Data excerpts:
/-- O54. R27: a valid bit is set by its own command only, and no input but reset clears one. -/
def Obligations.ValidBitsFallOnlyAtReset : Prop :=
  (∀ (s t : State) (input : HostInput) (rest : List HostInput), s.inbox = input :: rest →
    assertsReset input = false → step s = .next t →
    (s.cfgV = true → t.cfgV = true) ∧ (s.radV = true → t.radV = true) ∧
    (s.loadV = true → t.loadV = true) ∧ (s.dstV = true → t.dstV = true)) ∧
  (∀ (c : Command) (s t : State), execCommand c s = .next t →
    (t.cfgV = true ↔ s.cfgV = true ∨ ∃ eb med, decode c = .ok (.configure eb med)) ∧
    (t.radV = true ↔ s.radV = true ∨ ∃ r, decode c = .ok (.setRadius r)) ∧
    (t.dstV = true ↔ s.dstV = true ∨ ∃ d, decode c = .ok (.setDst d)) ∧
    (t.loadV = true ↔ s.loadV = true ∨ ∃ src n, decode c = .ok (.bulkLoad src n) ∧
      n ≤ s.platform.maxBlockLen ∧ rangeOK s.platform src.toNat (4 * n) = true))

/-- O55. R26, R27, R28, R36: no step's responses, memory or host reads depend on a register whose valid bit is 0, on a
sample at BLKLEN or above, or on LEAD. -/
def Obligations.UnspecifiedStateIsNeverSeen : Prop :=
  ∀ s t s' : State, s.SameToHost t → step s = .next s' →
    ∃ t', step t = .next t' ∧ s'.SameToHost t'

/-- O56. From R89: ENCODE_BLOCK is its five commands in order, and a list issued until an error goes on exactly when
the newest status is OK. The input `untilError`, its one command a step and the step that drops an empty list are the
model's form (log 4). -/
def Obligations.EncodeBlockStopsAtFirstError : Prop :=
  (∀ eb med rad src len dst : Word64,
    (encodeBlockCommands eb med rad src len dst).map decode =
      [.ok (.setDst dst), .ok (.configure eb (med.extractLsb' 0 32)),
        .ok (.setRadius (rad.extractLsb' 0 32)), .ok (.bulkLoad src len.toNat), .ok .compress]) ∧
  (∀ (s : State) (rest : List HostInput), s.inbox = .untilError [] :: rest →
    step s = .next { s with inbox := rest }) ∧
  (∀ (s : State) (c : Command) (cs : List Command) (rest : List HostInput),
    s.inbox = .untilError (c :: cs) :: rest →
    ∃ t r, execCommand c { s with inbox := rest } = .next t ∧ t.responses = s.responses ++ [r] ∧
      step s = .next (if r.status = .ok then { t with inbox := .untilError cs :: rest } else t))

/-- O57. R240: the codes of the statuses, and none above 6. -/
def Obligations.StatusCodesAreTabled : Prop :=
  Status.code .ok = 0x00 ∧ Status.code .illegalCommand = 0x01 ∧ Status.code .notReady = 0x02 ∧
  Status.code .lengthRange = 0x03 ∧ Status.code .accessFault = 0x04 ∧
  Status.code .unsupportedPrecision = 0x05 ∧ Status.code .badElement = 0x06 ∧
  ∀ st : Status, (Status.code st).toNat ≤ 0x06
end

- **PROBLEM DETAILS**: Give back all the records exactly as they stand.

- **SOLUTION BELOW**:
/-- O54. R27: a valid bit is set by its own command only, and no input but reset clears one. -/
def Obligations.ValidBitsFallOnlyAtReset : Prop :=
  (∀ (s t : State) (input : HostInput) (rest : List HostInput), s.inbox = input :: rest →
    assertsReset input = false → step s = .next t →
    (s.cfgV = true → t.cfgV = true) ∧ (s.radV = true → t.radV = true) ∧
    (s.loadV = true → t.loadV = true) ∧ (s.dstV = true → t.dstV = true)) ∧
  (∀ (c : Command) (s t : State), execCommand c s = .next t →
    (t.cfgV = true ↔ s.cfgV = true ∨ ∃ eb med, decode c = .ok (.configure eb med)) ∧
    (t.radV = true ↔ s.radV = true ∨ ∃ r, decode c = .ok (.setRadius r)) ∧
    (t.dstV = true ↔ s.dstV = true ∨ ∃ d, decode c = .ok (.setDst d)) ∧
    (t.loadV = true ↔ s.loadV = true ∨ ∃ src n, decode c = .ok (.bulkLoad src n) ∧
      n ≤ s.platform.maxBlockLen ∧ rangeOK s.platform src.toNat (4 * n) = true))

/-- O55. R26, R27, R28, R36: no step's responses, memory or host reads depend on a register whose valid bit is 0, on a
sample at BLKLEN or above, or on LEAD. -/
def Obligations.UnspecifiedStateIsNeverSeen : Prop :=
  ∀ s t s' : State, s.SameToHost t → step s = .next s' →
    ∃ t', step t = .next t' ∧ s'.SameToHost t'

/-- O56. From R89: ENCODE_BLOCK is its five commands in order, and a list issued until an error goes on exactly when
the newest status is OK. The input `untilError`, its one command a step and the step that drops an empty list are the
model's form (log 4). -/
def Obligations.EncodeBlockStopsAtFirstError : Prop :=
  (∀ eb med rad src len dst : Word64,
    (encodeBlockCommands eb med rad src len dst).map decode =
      [.ok (.setDst dst), .ok (.configure eb (med.extractLsb' 0 32)),
        .ok (.setRadius (rad.extractLsb' 0 32)), .ok (.bulkLoad src len.toNat), .ok .compress]) ∧
  (∀ (s : State) (rest : List HostInput), s.inbox = .untilError [] :: rest →
    step s = .next { s with inbox := rest }) ∧
  (∀ (s : State) (c : Command) (cs : List Command) (rest : List HostInput),
    s.inbox = .untilError (c :: cs) :: rest →
    ∃ t r, execCommand c { s with inbox := rest } = .next t ∧ t.responses = s.responses ++ [r] ∧
      step s = .next (if r.status = .ok then { t with inbox := .untilError cs :: rest } else t))

/-- O57. R240: the codes of the statuses, and none above 6. -/
def Obligations.StatusCodesAreTabled : Prop :=
  Status.code .ok = 0x00 ∧ Status.code .illegalCommand = 0x01 ∧ Status.code .notReady = 0x02 ∧
  Status.code .lengthRange = 0x03 ∧ Status.code .accessFault = 0x04 ∧
  Status.code .unsupportedPrecision = 0x05 ∧ Status.code .badElement = 0x06 ∧
  ∀ st : Status, (Status.code st).toNat ≤ 0x06
end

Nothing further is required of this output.